**What is being asked**: Report each line of the entries that includes "RegIdx" by copying it.

**Listed entries**:

-- ==== Sys2Proof/Proofs/StepOutcomes.lean ====
section
/-! What a step leaves, said coarsely: the five branches of `step_cases` as one end before a fetch, the sentinel, or one
retired instruction; and what its checks say as arithmetic. -/

open Sys2Proof.Claims

namespace Sys2Proof.Machine

/-- The sentinel's word alone decodes to HALT: no row of the opcode's own decoders answers it
(40_execution_cycle.md R105). -/
theorem decode_eq_halt_iff (w : Word) : decode w = .halt ↔ w = haltWord := by
  constructor
  · intro h
    unfold decode decodeReg decodeImm decodeLoad decodeStore decodeBranch at h
    split_ifs at h
    assumption
  · rintro rfl
    rfl

/-- The budget is not spent exactly while it allows one more fetch (40_execution_cycle.md R104). -/
theorem budgetSpent_eq_false_iff (s : State) :
    s.budgetSpent = false ↔ ∀ b, s.stepBudget = some b → s.steps < b := by
  unfold State.budgetSpent
  cases s.stepBudget <;> simp

/-- What the step's three checks must answer for it to fetch `w`. -/
theorem fetches_iff (s : State) (w : Word) :
    Fetches s w ↔
      s.status = .running ∧ s.pcMisaligned = false ∧ s.fetchWord = some w ∧ s.budgetSpent = false := by
  simp [Fetches, pcMisaligned_eq, State.fetchWord, budgetSpent_eq_false_iff]

/-- A fetched instruction other than the sentinel is executed and retired, and the block stays RUNNING. -/
theorem step_of_fetches {s u : State} {w : Word} (hf : Fetches s w) (hd : decode w ≠ .halt)
    (hu : exec (decode w) s.countFetch = .next u) : step s = .next u.retire := by
  obtain ⟨hr, hm, hw, hb⟩ := (fetches_iff s w).1 hf
  rw [step_of_fetched hr hm hw hb, runFetched_exec hd hu]

/-- A step ends the run before a fetch, or fetches the sentinel, or retires one other instruction. -/
theorem step_outcomes {s t : State} (h : step s = .next t) :
    (∃ st, st ≠ .running ∧ st ≠ .haltedSentinel ∧ t = s.enter st) ∨
    t = s.countFetch.emit.enter .haltedSentinel ∨
    (∃ u : State, u.status = .running ∧ u.steps = s.steps + 1 ∧ u.trace = s.trace ∧ t = u.retire) := by
  obtain ⟨hr, ⟨-, rfl⟩ | ⟨-, -, rfl⟩ | ⟨-, -, -, rfl⟩ | ⟨w, -, -, -, ⟨-, rfl⟩ | ⟨hd, u, hu, rfl⟩⟩⟩ := step_cases h
  · exact .inl ⟨.faultPcMisaligned, nofun, nofun, rfl⟩
  · exact .inl ⟨.haltedEnd, nofun, nofun, rfl⟩
  · exact .inl ⟨.stoppedBudget, nofun, nofun, rfl⟩
  · exact .inr (.inl rfl)
  · obtain ⟨hstatus, hsteps, htrace, -, -⟩ := exec_frame hd hu
    exact .inr (.inr ⟨u, hstatus.trans hr, hsteps, htrace, rfl⟩)

/-- A run stands still in a terminal status (10_state.md R25). -/
theorem runFor_of_terminal {s : State} (h : s.status ≠ .running) (n : Nat) : runFor n s = s := by
  cases n with
  | zero => rfl
  | succ n => simp [runFor, step_of_terminal h]

theorem runFor_succ_of_step {s t : State} (h : step s = .next t) (n : Nat) :
    runFor (n + 1) s = runFor n t := by
  simp [runFor, h]

/-- One more step at the end of a run. -/
theorem runFor_succ_last {s t : State} {n : Nat} (h : step (runFor n s) = .next t) : runFor (n + 1) s = t := by
  induction n generalizing s with
  | zero => exact runFor_succ_of_step h 0
  | succ n ih =>
    by_cases hr : s.status = .running
    · obtain ⟨u, hu⟩ := step_total hr
      rw [runFor_succ_of_step hu] at h ⊢
      exact ih h
    · rw [runFor_of_terminal hr, step_of_terminal hr] at h
      cases h

/-- Settles O37: R25's stop, from `step_of_terminal`; and `step_total` for a RUNNING state. -/
theorem terminalStatusTakesNoStep : Obligations.TerminalStatusTakesNoStep :=
  fun _ h => ⟨step_of_terminal h, runFor_of_terminal h, fun _ hr => step_total hr⟩

/-- Settles O38: the sentinel and a retired instruction each emit the record of the state they leave, and an end before
a fetch only enters its status. -/
theorem eachFetchAppendsOneRecord : Obligations.EachFetchAppendsOneRecord := by
  intro s t h
  obtain ⟨st, hrun, hsent, rfl⟩ | rfl | ⟨u, hstatus, hsteps, htrace, rfl⟩ := step_outcomes h
  · exact .inr ⟨rfl, hrun, hsent, rfl⟩
  · exact .inl ⟨rfl, .inr rfl, s.snapshot, rfl, rfl, read_zeroForced s.regs⟩
  · refine .inl ⟨hsteps, .inl hstatus, u.forceZero.snapshot, ?_, rfl, read_zeroForced u.forceZero.regs⟩
    rw [retire_trace, htrace]

end Sys2Proof.Machine
end

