-- ==== Sys2Proof/Proofs/PcMoves.lean ====
section
/-! Instructions that only move the pc or link and jump, their targets as arithmetic (42_control_transfer.md R150 to
R153), and the beq that stays where it is (30_encoding.md R72). -/

open Sys2Proof.Claims

namespace Sys2Proof.Machine

/-- An instruction whose whole effect is a new pc. -/
theorem onlyMovesPc_of_setPc {i : Instr} {s : State} {p p' : Word} (h : exec i s = .next (s.setPc p)) (hp : p = p') :
    OnlyMovesPc i s p' :=
  ⟨_, h, fun _ => rfl, hp, fun _ => rfl, rfl, rfl, rfl, rfl, rfl⟩

/-- An instruction that writes a register and jumps. -/
theorem computes_of_link {i : Instr} {s : State} {rd : RegIdx} {v p p' : Word}
    (h : exec i s = .next ((s.writeReg rd v).setPc p)) (hp : p = p') : Computes i s rd v p' :=
  ⟨_, h, fun r => readReg_writeReg s rd r v, hp, fun _ => rfl, rfl, rfl, rfl, rfl, rfl⟩

theorem branchTarget_eq_ofInt (s : State) (imm : BitVec 13) :
    branchTarget s imm = BitVec.ofInt 32 (s.pc.toNat + imm.toInt) :=
  add_sext_eq_ofInt _ _

theorem jalTarget_eq_ofInt (s : State) (imm : BitVec 21) :
    jalTarget s imm = BitVec.ofInt 32 (s.pc.toNat + imm.toInt) :=
  add_sext_eq_ofInt _ _

/-- Clearing bit 0 of a word rounds it down to an even number. -/
theorem clearBitZero_eq_ofNat (a : Word) : a &&& 0xFFFFFFFE#32 = BitVec.ofNat 32 (a.toNat / 2 * 2) := by
  have hshift : a &&& 0xFFFFFFFE#32 = (a >>> 1) <<< 1 := by
    apply BitVec.eq_of_getLsbD_eq
    intro i hi
    interval_cases i <;> simp
  apply BitVec.eq_of_toNat_eq
  rw [hshift, BitVec.toNat_shiftLeft, BitVec.toNat_ushiftRight, Nat.shiftRight_eq_div_pow, Nat.shiftLeft_eq,
    BitVec.toNat_ofNat]

theorem jalrTarget_eq_ofNat (s : State) (rs1 : RegIdx) (imm : BitVec 12) :
    jalrTarget s rs1 imm = BitVec.ofNat 32 ((s.readReg rs1 + sext imm).toNat / 2 * 2) :=
  clearBitZero_eq_ofNat _

/-- Settles O9: the fields are beq's and the word is not the sentinel's, so beq's row decodes it; taken, it adds an
offset of 0 to the pc. -/
theorem onlyTheReservedZeroOffsetBeqHalts : Obligations.OnlyTheReservedZeroOffsetBeqHalts := by
  obtain ⟨hopcode, hfunct3, hrs1, hrs2, himm⟩ := fields_haltWord
  refine ⟨⟨hopcode, hfunct3, hrs1, hrs2, himm, (decode_eq_halt_iff _).2 rfl⟩, ?_⟩
  intro w s hop hf3 hzero hne
  have hdecode : decode w = .beq (rs1Of w) (rs2Of w) 0#13 := by
    rw [decode_of_rowFields (k := .beq) ⟨hop, hf3⟩ nofun fun _ => hne, rowInstr, hzero]
  rw [hdecode]
  refine ⟨rfl, fun hequal => onlyMovesPc_of_setPc rfl ?_⟩
  rw [if_pos hequal]
  exact BitVec.add_zero s.pc

end Sys2Proof.Machine
end

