-- ==== Sys2Proof/Proofs/Runs.lean ====
section
/-! Runs of any length: what every step keeps, every state of a run keeps; a budget bounds the run, the pc is aligned
until the pc fault, and straight-line code reaches its end (40_execution_cycle.md R103, R104, R112, R113(b)). -/

open Sys2Proof.Claims

namespace Sys2Proof.Machine

/-- What every step keeps holds along a run. -/
theorem runFor_keeps {P : State → Prop} (hstep : ∀ s t, P s → step s = .next t → P t) {s : State} (hs : P s)
    (n : Nat) : P (runFor n s) := by
  induction n generalizing s with
  | zero => exact hs
  | succ n ih =>
    by_cases hr : s.status = .running
    · obtain ⟨t, ht⟩ := step_total hr
      rw [runFor_succ_of_step ht]
      exact ih (hstep s t hs ht)
    · rwa [runFor_of_terminal hr]

theorem State.Inv.runFor {s : State} (h : s.Inv) (n : Nat) : (Machine.runFor n s).Inv :=
  runFor_keeps stepsKeepTheInvariant h n

theorem runFor_add (m n : Nat) (s : State) : runFor (m + n) s = runFor n (runFor m s) := by
  induction m generalizing s with
  | zero => rw [Nat.zero_add, runFor]
  | succ m ih =>
    by_cases hr : s.status = .running
    · obtain ⟨t, ht⟩ := step_total hr
      rw [Nat.succ_add, runFor_succ_of_step ht, runFor_succ_of_step ht, ih]
    · simp only [runFor_of_terminal hr]

/-- A run that is RUNNING has been so all along: no step leaves a terminal status (10_state.md R25). -/
theorem running_of_running_later {m n : Nat} (hmn : m ≤ n) {s : State} (hn : (runFor n s).status = .running) :
    (runFor m s).status = .running := by
  by_contra hm
  rw [← Nat.add_sub_of_le hmn, runFor_add, runFor_of_terminal hm] at hn
  exact hm hn

/-- A run that is RUNNING has fetched a word in each of its steps (10_state.md R26). -/
theorem steps_of_running {n : Nat} {s : State} (hn : (runFor n s).status = .running) :
    (runFor n s).steps = s.steps + n := by
  induction n with
  | zero => rfl
  | succ n ih =>
    have hr := running_of_running_later (Nat.le_succ n) hn
    obtain ⟨t, ht⟩ := step_total hr
    rw [runFor_succ_last ht] at hn ⊢
    obtain ⟨_, hst, -, rfl⟩ | rfl | ⟨u, -, hsteps, -, rfl⟩ := step_outcomes ht
    · exact absurd hn hst
    · cases hn
    · rw [retire_steps, hsteps, ih hr, Nat.add_assoc]

/-! A budget. -/

/-- The budget is `b` and no more words than it allows have been fetched (40_execution_cycle.md R104). -/
def WithinBudget (b : Nat) (s : State) : Prop := s.stepBudget = some b ∧ s.steps ≤ b

theorem WithinBudget.step {b : Nat} {s t : State} (h : WithinBudget b s) (hst : Machine.step s = .next t) :
    WithinBudget b t := by
  obtain ⟨hb, hle⟩ := h
  obtain ⟨-, ⟨-, rfl⟩ | ⟨-, -, rfl⟩ | ⟨-, -, -, rfl⟩ | ⟨w, -, -, hspent, hexec⟩⟩ := step_cases hst
  case inr.inr.inr =>
    have hlt : s.steps < b := (budgetSpent_eq_false_iff s).1 hspent b hb
    obtain ⟨-, rfl⟩ | ⟨hd, u, hu, rfl⟩ := hexec
    · exact ⟨hb, hlt⟩
    · obtain ⟨-, hsteps, -, -, hbudget⟩ := exec_frame hd hu
      exact ⟨hbudget.trans hb, Nat.le_trans (Nat.le_of_eq hsteps) hlt⟩
  all_goals exact ⟨hb, hle⟩

/-- Settles O48: every step keeps `WithinBudget`, so a run still RUNNING after `b - s.steps + 1` steps would have
fetched one word too many. -/
theorem budgetBoundsEveryRun : Obligations.BudgetBoundsEveryRun := by
  intro s b hb hle
  have hwithin : ∀ n, WithinBudget b (runFor n s) := runFor_keeps (fun _ _ => WithinBudget.step) ⟨hb, hle⟩
  refine ⟨fun hr => ?_, fun n => (hwithin n).2⟩
  have hcount := steps_of_running hr
  have hbound := (hwithin (b - s.steps + 1)).2
  omega

/-! The pc fault. -/

/-- A terminal status other than the pc fault was entered at an aligned pc (40_execution_cycle.md R111). -/
theorem State.Inv.pc_aligned_of_terminal {s : State} (h : s.Inv) (hr : s.status ≠ .running)
    (hf : s.status ≠ .faultPcMisaligned) : s.pc.toNat % 4 = 0 := by
  have hwhy := h.explained
  rw [State.statusExplained] at hwhy
  rw [← pcMisaligned_eq_false_iff]
  cases hst : s.status <;> rw [hst] at hwhy hr hf
  case running => exact absurd rfl hr
  case faultPcMisaligned => exact absurd rfl hf
  all_goals exact hwhy.1

/-- At a misaligned pc a run's next step, if it takes one, enters the pc fault; so a run free of it is aligned one step
before. -/
theorem pc_aligned_of_freeOfPcFault {n : Nat} {s : State} (h : s.Inv) (hfree : FreeOfPcFault (n + 1) s) :
    (runFor n s).pc.toNat % 4 = 0 := by
  by_cases hr : (runFor n s).status = .running
  · by_contra hm
    have hstep := step_of_misaligned hr ((pcMisaligned_eq_true_iff _).2 hm)
    exact hfree (n + 1) (Nat.le_refl _) (by rw [runFor_succ_last hstep, enter_status])
  · exact (h.runFor n).pc_aligned_of_terminal hr (hfree n (Nat.le_succ n))

/-- The pc fault is entered only at a misaligned pc, and only the status changes (40_execution_cycle.md R102). -/
theorem step_enters_pcFault {s t : State} (h : step s = .next t) (ht : t.status = .faultPcMisaligned) :
    s.pc.toNat % 4 ≠ 0 ∧ t = s.enter .faultPcMisaligned := by
  obtain ⟨hr, ⟨hm, rfl⟩ | ⟨-, -, rfl⟩ | ⟨-, -, -, rfl⟩ | ⟨w, -, -, -, ⟨-, rfl⟩ | ⟨hd, u, hu, rfl⟩⟩⟩ := step_cases h
  case inl => exact ⟨(pcMisaligned_eq_true_iff s).1 hm, rfl⟩
  case inr.inr.inr.inr =>
    have hrun : u.status = .running := (exec_frame hd hu).1.trans hr
    cases hrun.symm.trans ht
  all_goals cases ht

/-- Settles O49: a run that is RUNNING after n steps is free of the pc fault up to there, so
`pc_aligned_of_freeOfPcFault` serves both parts. -/
theorem pcStaysAlignedWithoutThePcFault : Obligations.PcStaysAlignedWithoutThePcFault := by
  intro s t p b n hboot
  have hinv : t.Inv := bootedStatesMeetTheInvariant.2 s t p b hboot
  refine ⟨pc_aligned_of_freeOfPcFault hinv, fun hfault hr => ?_⟩
  obtain ⟨u, hu⟩ := step_total hr
  rw [runFor_succ_last hu] at hfault ⊢
  obtain ⟨hmisaligned, rfl⟩ := step_enters_pcFault hu hfault
  refine ⟨rfl, hmisaligned, fun k hk => pc_aligned_of_freeOfPcFault hinv fun j hj hj' => ?_⟩
  cases hj'.symm.trans (running_of_running_later (Nat.le_trans hj hk) hr)

/-! Straight-line code. -/

/-- A program of fewer than 2^30 words is left behind by a straight line through it: its end is below 2^32
(40_execution_cycle.md R103). -/
theorem StraightLineAt.step_at_end {p : List Word} {b : Option Nat} {s : State}
    (h : StraightLineAt p b p.length s) (hp : p.length < 2 ^ 30) :
    s.pc.toNat = 4 * p.length ∧ Machine.step s = .next (s.enter .haltedEnd) := by
  have hpc : s.pc.toNat = 4 * p.length := by
    rw [h.pc, BitVec.toNat_ofNat]
    omega
  refine ⟨hpc, step_of_pastEnd h.running ?_ ?_⟩
  · rw [pcMisaligned_eq_false_iff, hpc, Nat.mul_mod_right]
  · rw [fetchWord_eq_none_iff, h.program, hpc, Nat.mul_div_cancel_left _ (by decide)]

/-- Settles O50: `straightLineAt_runFor` runs the N words, the next step finds the end, and the trace has a record for
each fetch by the invariant. -/
theorem straightLineProgramsRunToTheirEnd : Obligations.StraightLineProgramsRunToTheirEnd := by
  intro s t p b hlen hl hb hboot
  have hinv : t.Inv := bootedStatesMeetTheInvariant.2 s t p b hboot
  obtain ⟨-, rfl⟩ := boot_eq_some_iff.1 hboot
  have hat := straightLineAt_runFor (Nat.le_of_lt hlen) hl hb (Nat.le_refl p.length)
  obtain ⟨hpc, hend⟩ := hat.step_at_end hlen
  rw [runFor_succ_last hend]
  exact ⟨rfl, hat.fetched, (hinv.runFor p.length).oneRecordPerFetch.trans hat.fetched, hpc⟩

end Sys2Proof.Machine
end

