-- ==== Sys2Proof/Machine/RegMap.lean ====
section
/-! DEFINITION. The addresses of the registers and their fields, as the register tables of the spec place them
(00 R2 to 17 R451; block bases 01 R25). A field is the address of its register, its lowest bit and its width. -/

namespace Sys2Proof.Machine

/-- A field of a register instance: the register's management address, the field's lowest bit, its width. -/
structure Fld where
  addr : Nat
  lo : Nat
  w : Nat
  deriving DecidableEq, Repr

/-- The key under which the state holds the field. -/
def Fld.key (f : Fld) : Nat := f.addr * 32 + f.lo

namespace Reg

**Answer for the task**:
theorem computes_of_link {i : Instr} {s : State} {rd : RegIdx} {v p p' : Word}
theorem jalrTarget_eq_ofNat (s : State) (rs1 : RegIdx) (imm : BitVec 12) :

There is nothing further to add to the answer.